[Collection entries]
*** Block opens ***
-- ==== Sys2Proof/Laws/Maps.lean ====
section
/-! SUPPORT. What the operations on sparse memories do: a read after a write, and that every operation keeps the
canonical form. -/
namespace Sys2Proof.Machine

theorem SMap.find_insert_same {α : Type} (k : Nat) (v : α) (m : SMap α) (h : ∀ p ∈ m, p.1 ≠ k) :
    (SMap.insert k v m).find? (fun p => p.1 == k) = some (k, v) := by
  induction m with
  | nil => simp [SMap.insert]
  | cons p m ih =>
    have hp : (p.1 == k) = false := by simpa using h p (by simp)
    simp only [SMap.insert]
    split
    · simp
    · rw [List.find?_cons, hp]
      exact ih (fun q hq => h q (by simp [hq]))

theorem SMap.find_insert_ne {α : Type} (k k' : Nat) (v : α) (m : SMap α) (hne : k' ≠ k) :
    (SMap.insert k v m).find? (fun p => p.1 == k') = m.find? (fun p => p.1 == k') := by
  induction m with
  | nil => simp [SMap.insert, Ne.symm hne]
  | cons p m ih =>
    simp only [SMap.insert]
    split
    · simp [List.find?_cons, Ne.symm hne]
    · simp only [List.find?_cons, ih]

theorem SMap.find_erase_same {α : Type} (k : Nat) (m : SMap α) :
    (SMap.erase m k).find? (fun p => p.1 == k) = none := by
  simp [SMap.erase, List.find?_eq_none]

theorem SMap.find_erase_ne {α : Type} (k k' : Nat) (m : SMap α) (hne : k' ≠ k) :
    (SMap.erase m k).find? (fun p => p.1 == k') = m.find? (fun p => p.1 == k') := by
  induction m with
  | nil => rfl
  | cons p m ih =>
    simp only [SMap.erase] at ih ⊢
    by_cases hp : p.1 = k
    · simp [hp, ih, Ne.symm hne]
    · by_cases hq : p.1 = k' <;> simp [hp, hq, ih, hne]

theorem SMap.mem_erase_ne {α : Type} (k : Nat) (m : SMap α) : ∀ p ∈ SMap.erase m k, p.1 ≠ k := by
  intro p hp
  simpa [SMap.erase] using (List.mem_filter.mp hp).2

/-- A read after a write of the same key. -/
@[simp] theorem SMap.get_put_same {α : Type} [DecidableEq α] (dflt : Nat → α) (m : SMap α) (k : Nat) (v : α) :
    SMap.get dflt (SMap.put dflt m k v) k = v := by
  unfold SMap.put
  split
  · rename_i h
    simp [SMap.get, SMap.find_erase_same, h]
  · simp [SMap.get, SMap.find_insert_same _ _ _ (SMap.mem_erase_ne k m)]

/-- A write leaves every other key alone. -/
theorem SMap.get_put_ne {α : Type} [DecidableEq α] (dflt : Nat → α) (m : SMap α) (k k' : Nat) (v : α) (h : k' ≠ k) :
    SMap.get dflt (SMap.put dflt m k v) k' = SMap.get dflt m k' := by
  unfold SMap.put
  split <;> simp [SMap.get, SMap.find_erase_ne _ _ _ h, SMap.find_insert_ne _ _ _ _ h]

@[simp] theorem SMap.at_set_same {α : Type} [DecidableEq α] (z : α) (m : SMap α) (k : Nat) (v : α) :
    SMap.at z (SMap.set z m k v) k = v := SMap.get_put_same _ _ _ _

theorem SMap.at_set_ne {α : Type} [DecidableEq α] (z : α) (m : SMap α) (k k' : Nat) (v : α) (h : k' ≠ k) :
    SMap.at z (SMap.set z m k v) k' = SMap.at z m k' := SMap.get_put_ne _ _ _ _ _ h

@[simp] theorem SMap.at_nil {α : Type} (z : α) (k : Nat) : SMap.at z [] k = z := rfl

/-- A read after a clear. -/
theorem SMap.get_clear {α : Type} (dflt : Nat → α) (p : Nat → Bool) (m : SMap α) (k : Nat) :
    SMap.get dflt (SMap.clear p m) k = if p k then dflt k else SMap.get dflt m k := by
  have key : ∀ m : SMap α, (SMap.clear p m).find? (fun e => e.1 == k) = if p k then none else m.find? (fun e => e.1 == k) := by
    intro m
    induction m with
    | nil => simp [SMap.clear]
    | cons e m ih =>
      simp only [SMap.clear] at ih ⊢
      by_cases he : e.1 = k
      · subst he
        by_cases hp : p e.1 <;> simp [hp, ih]
      · by_cases hp : p e.1 <;> simp [hp, he, ih]
  unfold SMap.get
  rw [key]
  cases p k <;> simp

/-! ## The canonical form -/

theorem SMap.wf_iff {α : Type} [DecidableEq α] (dflt : Nat → α) (m : SMap α) :
    SMap.wf dflt m = true ↔ m.Pairwise (fun p q => p.1 < q.1) ∧ ∀ p ∈ m, p.2 ≠ dflt p.1 := by
  simp [SMap.wf]

theorem SMap.wf_erase {α : Type} [DecidableEq α] (dflt : Nat → α) (m : SMap α) (k : Nat) (h : SMap.wf dflt m = true) :
    SMap.wf dflt (SMap.erase m k) = true := by
  rw [SMap.wf_iff] at h ⊢
  exact ⟨h.1.filter _, fun p hp => h.2 p (List.mem_filter.mp hp).1⟩

theorem SMap.wf_clear {α : Type} [DecidableEq α] (dflt : Nat → α) (p : Nat → Bool) (m : SMap α) (h : SMap.wf dflt m = true) :
    SMap.wf dflt (SMap.clear p m) = true := by
  rw [SMap.wf_iff] at h ⊢
  exact ⟨h.1.filter _, fun p hp => h.2 p (List.mem_filter.mp hp).1⟩

theorem SMap.mem_insert {α : Type} (k : Nat) (v : α) (m : SMap α) (p : Nat × α) :
    p ∈ SMap.insert k v m ↔ p = (k, v) ∨ p ∈ m := by
  induction m with
  | nil => simp [SMap.insert]
  | cons q m ih =>
    simp only [SMap.insert]
    split
    · simp
    · simp only [List.mem_cons, ih]
      tauto

theorem SMap.pairwise_insert {α : Type} (k : Nat) (v : α) (m : SMap α) (h : m.Pairwise (fun p q => p.1 < q.1))
    (hk : ∀ p ∈ m, p.1 ≠ k) : (SMap.insert k v m).Pairwise (fun p q => p.1 < q.1) := by
  induction m with
  | nil => simp [SMap.insert]
  | cons q m ih =>
    rw [List.pairwise_cons] at h
    simp only [SMap.insert]
    split
    · rename_i hlt
      refine List.pairwise_cons.mpr ⟨?_, List.pairwise_cons.mpr h⟩
      intro p hp
      rcases List.mem_cons.mp hp with rfl | hp
      · exact hlt
      · exact Nat.lt_trans hlt (h.1 p hp)
    · rename_i hge
      refine List.pairwise_cons.mpr ⟨?_, ih h.2 (fun p hp => hk p (by simp [hp]))⟩
      intro p hp
      rcases (SMap.mem_insert k v m p).mp hp with rfl | hp
      · have := hk q (by simp)
        simp only at this ⊢
        omega
      · exact h.1 p hp

/-- Every write keeps the canonical form. -/
theorem SMap.wf_put {α : Type} [DecidableEq α] (dflt : Nat → α) (m : SMap α) (k : Nat) (v : α) (h : SMap.wf dflt m = true) :
    SMap.wf dflt (SMap.put dflt m k v) = true := by
  have he := SMap.wf_erase dflt m k h
  unfold SMap.put
  split
  · exact he
  · rename_i hv
    rw [SMap.wf_iff] at he ⊢
    refine ⟨SMap.pairwise_insert k v _ he.1 (SMap.mem_erase_ne k m), ?_⟩
    intro p hp
    rcases (SMap.mem_insert k v _ p).mp hp with rfl | hp
    · exact hv
    · exact he.2 p hp

theorem SMap.wf_set {α : Type} [DecidableEq α] (z : α) (m : SMap α) (k : Nat) (v : α) (h : SMap.wf (fun _ => z) m = true) :
    SMap.wf (fun _ => z) (SMap.set z m k v) = true := SMap.wf_put _ _ _ _ h

end Sys2Proof.Machine
end

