-- ==== Sys2Proof/Laws/State.lean ====
section
/-! SUPPORT. What each update of the device leaves alone: one lemma per field per update, true by definition. -/
namespace Sys2Proof.Machine
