-- ==== Sys2Proof/Laws/Does.lean ====
section
/-! SUPPORT. From what a command's meaning is to what it does: one lemma for each way a command answers, and what the log
leaves behind. -/
namespace Sys2Proof.Safety
open Sys2Proof.Machine Sys2Proof.Machine.Reg

theorem Does.of_apply {i : Instr} {s : State} {f : Dev → Dev} {P : Dev → Prop} (h : exec i s = s.apply f) (hp : P (f s.dev)) :
    Does i s P := ⟨_, h, rfl, hp⟩

theorem Does.of_act {i : Instr} {s : State} {f : Dev → Dev} {P : Dev → Prop} (h : exec i s = s.act f)
    (hl : s.dev.live = true) (hp : P (f s.dev)) : Does i s P :=
  ⟨_, h.trans (State.act_live s f hl), rfl, hp⟩

theorem Does.of_bus {i : Instr} {s : State} {f : Dev → Dev} {P : Dev → Prop} (h : exec i s = s.busAct f)
    (hl : s.dev.live = true) (hp : P (f s.dev)) : Does i s P :=
  ⟨_, h.trans (State.busAct_live s f hl), rfl, hp⟩

theorem Does.of_timed {i : Instr} {s : State} {f : Dev → Dev} {P : Dev → Prop} (h : exec i s = s.timed f)
    (hl : s.dev.live = true) (ht : Counting s.dev) (hp : P (f s.dev)) : Does i s P :=
  ⟨_, h.trans ((State.timed_runs s f ht).trans (State.act_live s f hl)), rfl, hp⟩

theorem Does.of_busTimed {i : Instr} {s : State} {f : Dev → Dev} {P : Dev → Prop} (h : exec i s = s.busTimed f)
    (hl : s.dev.live = true) (ht : Counting s.dev) (hp : P (f s.dev)) : Does i s P :=
  ⟨_, h.trans ((State.busTimed_runs s f ht).trans (State.busAct_live s f hl)), rfl, hp⟩

theorem Does.of_write {i : Instr} {s : State} {a : Nat} {f : Dev → Dev} {P : Dev → Prop} (h : exec i s = s.busWrite a f)
    (hr : Reaches s.dev a) (hp : P (f s.dev.ok)) : Does i s P :=
  ⟨_, h.trans (State.busWrite_open s a f hr.1 hr.2.1 hr.2.2), rfl, hp⟩

theorem Does.of_timedWrite {i : Instr} {s : State} {a : Nat} {f : Dev → Dev} {P : Dev → Prop} (h : exec i s = s.timedWrite a f)
    (hr : Reaches s.dev a) (ht : Counting s.dev) (hp : P (f s.dev.ok)) : Does i s P :=
  ⟨_, h.trans (State.timedWrite_open s a f hr.1 ht hr.2.1 hr.2.2), rfl, hp⟩

theorem Does.mono {i : Instr} {s : State} {P Q : Dev → Prop} (h : Does i s P) (hpq : ∀ e, P e → Q e) : Does i s Q := by
  obtain ⟨t, h1, h2, h3⟩ := h
  exact ⟨t, h1, h2, hpq _ h3⟩

/-! ## What the log leaves -/

/-- A record's place is at most as far behind the next place as there are records not yet freed. -/
theorem recPlace_back (ring : SMap (BitVec 128)) (r : BitVec 128) : ∀ n p, n < 2048 → p < 2048 →
    ∃ j, j ≤ n ∧ recPlace ring r n p = (p + 2048 - j) % 2048
  | 0, p, _, hp => ⟨0, Nat.le_refl 0, by simp only [recPlace]; omega⟩
  | n + 1, p, hn, hp => by
    unfold recPlace
    split
    · obtain ⟨j, hj, he⟩ := recPlace_back ring r n ((p + 2047) % 2048) (by omega) (by omega)
      exact ⟨j + 1, by omega, by rw [he]; omega⟩
    · exact ⟨0, by omega, by omega⟩

theorem lookup_le (l : List (Nat × Nat)) (c : Nat) (h : ∀ x ∈ l, x.2 ≤ 8) : (l.lookup c).getD 8 ≤ 8 := by
  induction l with
  | nil => simp
  | cons x l ih =>
    unfold List.lookup
    split
    · exact h x (by simp)
    · exact ih (fun y hy => h y (by simp [hy]))

/-- No class comes after that of a data event. -/
theorem codeClass_le (b c : Nat) (det : Nat → Nat) : codeClass b c det ≤ 8 := by
  refine lookup_le _ _ ?_
  unfold codeClasses
  split <;> simp only [List.map, List.cons_append, List.nil_append, List.forall_mem_cons, List.not_mem_nil, false_implies, implies_true, and_true]
  all_goals try decide
  all_goals (repeat' apply And.intro)
  all_goals first | omega | (split <;> decide)

theorem byteOf (x : Nat) (k : Nat) (h : k ≤ 120) : ((BitVec.ofNat 128 x).extractLsb' k 8).toNat = x / 2 ^ k % 2 ^ 8 := by
  simp only [BitVec.extractLsb'_toNat, BitVec.toNat_ofNat, Nat.shiftRight_eq_div_pow]
  have : 2 ^ 128 = 2 ^ k * 2 ^ (128 - k) := by rw [← Nat.pow_add]; congr 1; omega
  rw [this, Nat.mod_mul_right_div_self]
  exact Nat.mod_mod_of_dvd _ (Nat.pow_dvd_pow 2 (by omega))

theorem record_blk (t b c s : Nat) (l : List Nat) : ((record t b c s l).extractLsb' 64 8).toNat = b % 256 := by
  unfold record
  rw [byteOf _ _ (by decide)]
  have ht : t % 2 ^ 64 < 2 ^ 64 := Nat.mod_lt _ (by decide)
  dsimp only
  generalize t % 2 ^ 64 = t' at *
  generalize (l.getD 0 0 % 256) = d0, (l.getD 1 0 % 256) = d1, (l.getD 2 0 % 256) = d2, (l.getD 3 0 % 256) = d3,
    (l.getD 4 0 % 256) = d4, c % 256 = c', s % 256 = s'
  have e : t' + b % 256 * 2 ^ 64 + c' * 2 ^ 72 + s' * 2 ^ 80 + d0 * 2 ^ 88 + d1 * 2 ^ 96 + d2 * 2 ^ 104 + d3 * 2 ^ 112
      + d4 * 2 ^ 120 = t' + 2 ^ 64 * (b % 256 + 2 ^ 8 * (c' + 2 ^ 8 * s' + 2 ^ 16 * d0 + 2 ^ 24 * d1 + 2 ^ 32 * d2 + 2 ^ 40 * d3 + 2 ^ 48 * d4)) := by
    ring
  rw [e, Nat.add_mul_div_left _ _ (by decide), Nat.div_eq_of_lt ht, Nat.zero_add, Nat.add_mul_mod_self_left]
  exact Nat.mod_mod _ _

theorem record_code (t b c s : Nat) (l : List Nat) : ((record t b c s l).extractLsb' 72 8).toNat = c % 256 := by
  unfold record
  rw [byteOf _ _ (by decide)]
  have ht : t % 2 ^ 64 < 2 ^ 64 := Nat.mod_lt _ (by decide)
  have hb : b % 256 ≤ 2 ^ 8 - 1 := by omega
  have hs : t % 2 ^ 64 + 2 ^ 64 * (b % 256) < 2 ^ 72 := by
    have := Nat.mul_le_mul_left (2 ^ 64) hb
    omega
  dsimp only
  generalize t % 2 ^ 64 = t' at *
  generalize b % 256 = b' at *
  generalize (l.getD 0 0 % 256) = d0, (l.getD 1 0 % 256) = d1, (l.getD 2 0 % 256) = d2, (l.getD 3 0 % 256) = d3,
    (l.getD 4 0 % 256) = d4, s % 256 = s'
  have e : t' + b' * 2 ^ 64 + c % 256 * 2 ^ 72 + s' * 2 ^ 80 + d0 * 2 ^ 88 + d1 * 2 ^ 96 + d2 * 2 ^ 104 + d3 * 2 ^ 112
      + d4 * 2 ^ 120 = (t' + 2 ^ 64 * b') + 2 ^ 72 * (c % 256 + 2 ^ 8 * (s' + 2 ^ 8 * d0 + 2 ^ 16 * d1 + 2 ^ 24 * d2 + 2 ^ 32 * d3 + 2 ^ 40 * d4)) := by
    ring
  rw [e, Nat.add_mul_div_left _ _ (by decide), Nat.div_eq_of_lt hs, Nat.zero_add, Nat.add_mul_mod_self_left]
  exact Nat.mod_mod _ _

/-- The watermark record is a data event: it goes behind every record. -/
theorem recLater_wm (x : BitVec 128) (t s : Nat) (l : List Nat) : recLater x (record t 0x0D 0x01 s l) = false := by
  have h : recClass (record t 0x0D 0x01 s l) = 8 := by
    unfold recClass
    rw [record_blk, record_code]
    rfl
  have := codeClass_le (x.extractLsb' 64 8).toNat (x.extractLsb' 72 8).toNat (fun i => (x.extractLsb' (88 + 8 * i) 8).toNat)
  unfold recLater
  rw [h]
  simp only [Bool.and_eq_false_imp, decide_eq_false_iff_not]
  intro _
  unfold recClass
  omega

theorem recPlace_wm (ring : SMap (BitVec 128)) (t s : Nat) (l : List Nat) (n p : Nat) :
    recPlace ring (record t 0x0D 0x01 s l) n p = p := by
  cases n with
  | zero => rfl
  | succ n => simp [recPlace, recLater_wm]

theorem recShift_wm (ring : SMap (BitVec 128)) (t s : Nat) (l : List Nat) (n p : Nat) :
    recShift ring (record t 0x0D 0x01 s l) n p = ring := by
  cases n with
  | zero => rfl
  | succ n => simp [recShift, recLater_wm]

/-- A record that is stored stands at its place, and HEAD moves on by one. -/
theorem storeRec_stored (d : Dev) (b c : Nat) (v : Sev) (l : List Nat) (h1 : min (d.rf DLY_CTL_MIN_SEV) 4 ≤ v.code)
    (h2 : d.rf DLY_STAT_COUNT < 2048) :
    SMap.at 0 (d.storeRec b c v l).hub.dailies (d.recPlace (record d.slate b c v.code l)) = record d.slate b c v.code l ∧
    (d.storeRec b c v l).rf DLY_STAT_HEAD = (d.rf DLY_STAT_HEAD + 1) % 2048 := by
  have h3 : ¬ v.code < min (d.rf DLY_CTL_MIN_SEV) 4 := by omega
  have h4 : ¬ d.rf DLY_STAT_COUNT ≥ 2048 := by omega
  unfold Dev.storeRec
  rw [if_neg h3, if_neg h4]
  constructor
  · exact SMap.at_set_same 0 _ _ _
  · rw [Dev.rf_wf_bits _ _ _ _ (by decide), Dev.rf_wf_same _ _ _ (by decide)]
    exact Nat.mod_mod _ _

/-- The watermark record leaves every record that does not stand at HEAD, and is not stored in a full ring. -/
theorem storeRec_wm (d : Dev) (v : Sev) (l : List Nat) (k : Nat) (h : d.rf DLY_STAT_COUNT < 2048 → k ≠ d.rf DLY_STAT_HEAD) :
    SMap.at 0 (d.storeRec 0x0D 0x01 v l).hub.dailies k = SMap.at 0 d.hub.dailies k := by
  unfold Dev.storeRec
  split
  · rfl
  · split
    · split <;> rfl
    · rename_i hc
      show SMap.at 0 (SMap.set 0 (recShift d.hub.dailies _ _ _) (recPlace d.hub.dailies _ _ _) _) k = _
      rw [recPlace_wm, recShift_wm]
      exact SMap.at_set_ne 0 d.hub.dailies _ _ _ (h (by omega))

/-- COUNT rises by one where the record is stored. -/
theorem storeRec_count (d : Dev) (b c : Nat) (v : Sev) (l : List Nat) : (d.storeRec b c v l).rf DLY_STAT_COUNT ≤ d.rf DLY_STAT_COUNT ∨
    (d.storeRec b c v l).rf DLY_STAT_COUNT = d.rf DLY_STAT_COUNT + 1 := by
  unfold Dev.storeRec
  split
  · exact .inl (Nat.le_refl _)
  · split
    · split
      · exact .inl (Nat.le_of_eq (by unfold Dev.rf; rw [Dev.rd_inc_ne _ _ _ (by decide)]))
      · exact .inl (Nat.le_of_eq (by unfold Dev.rf; rw [Dev.rd_inc_ne _ _ _ (by decide)]))
    · rename_i hc
      have hw : 2 ^ DLY_STAT_COUNT.w = 4096 := by decide
      have hlt : d.rf DLY_STAT_COUNT + 1 < 2 ^ DLY_STAT_COUNT.w := by omega
      have hd : ∀ m, ({ d with hub := { d.hub with dailies := m } } : Dev).rf DLY_STAT_COUNT = d.rf DLY_STAT_COUNT := fun _ => rfl
      refine .inr ?_
      dsimp only
      rw [Dev.rf_wf_same _ _ _ (by decide), hd, Nat.mod_eq_of_lt hlt]

theorem Logs.of_log (d : Dev) (b c : Nat) (v : Sev) (l : List Nat) : Logs d (d.log b c v l) b c v l := by
  intro h1 h2
  obtain ⟨h3, h4⟩ := storeRec_stored d b c v l h1 h2
  have hlt : d.rf DLY_STAT_HEAD < 2 ^ 11 := Dev.rf_lt d DLY_STAT_HEAD
  obtain ⟨j, hj, he⟩ := recPlace_back d.hub.dailies (record d.slate b c v.code l) (d.rf DLY_STAT_COUNT) (d.rf DLY_STAT_HEAD) h2 hlt
  have h5 : (d.storeRec b c v l).rf DLY_STAT_COUNT ≤ d.rf DLY_STAT_COUNT ∨
      (d.storeRec b c v l).rf DLY_STAT_COUNT = d.rf DLY_STAT_COUNT + 1 := storeRec_count d b c v l
  unfold Dev.log
  dsimp only
  split
  · rename_i hw
    refine Eq.trans (storeRec_wm _ _ _ _ ?_) h3
    rw [Dev.rf_on, Dev.rf_on, Dev.rf_wf_bits _ _ _ _ (by decide), Dev.rf_wf_bits _ _ _ _ (by decide), h4]
    intro hc
    show recPlace _ _ _ _ ≠ _
    rw [he]
    omega
  · exact h3

/-- A record logged after other registers were written, and before other parts changed. -/
theorem Logs.of_log' {d e f : Dev} {b c : Nat} {v : Sev} {l : List Nat} (hs : e.slate = d.slate)
    (h1 : e.rd DLY_CTL = d.rd DLY_CTL) (h2 : e.rd DLY_STAT = d.rd DLY_STAT) (h3 : e.hub.dailies = d.hub.dailies)
    (hf : f.hub.dailies = (e.log b c v l).hub.dailies) : Logs d f b c v l := by
  have g1 : e.rf DLY_CTL_MIN_SEV = d.rf DLY_CTL_MIN_SEV := by unfold Dev.rf; exact congrArg _ h1
  have g2 : e.rf DLY_STAT_COUNT = d.rf DLY_STAT_COUNT := by unfold Dev.rf; exact congrArg _ h2
  have g3 : e.rf DLY_STAT_HEAD = d.rf DLY_STAT_HEAD := by unfold Dev.rf; exact congrArg _ h2
  have := Logs.of_log e b c v l
  unfold Logs Dev.recPlace at *
  rw [g1, g2, g3, h3, hs] at this
  rw [hf]
  exact this

end Sys2Proof.Safety
end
*** Block closes ***
- What you need to do: Whenever a line above includes "show", copy it in full.

- Response to this task:
      show SMap.at 0 (SMap.set 0 (recShift d.hub.dailies _ _ _) (recPlace d.hub.dailies _ _ _) _) k = _
    show recPlace _ _ _ _ ≠ _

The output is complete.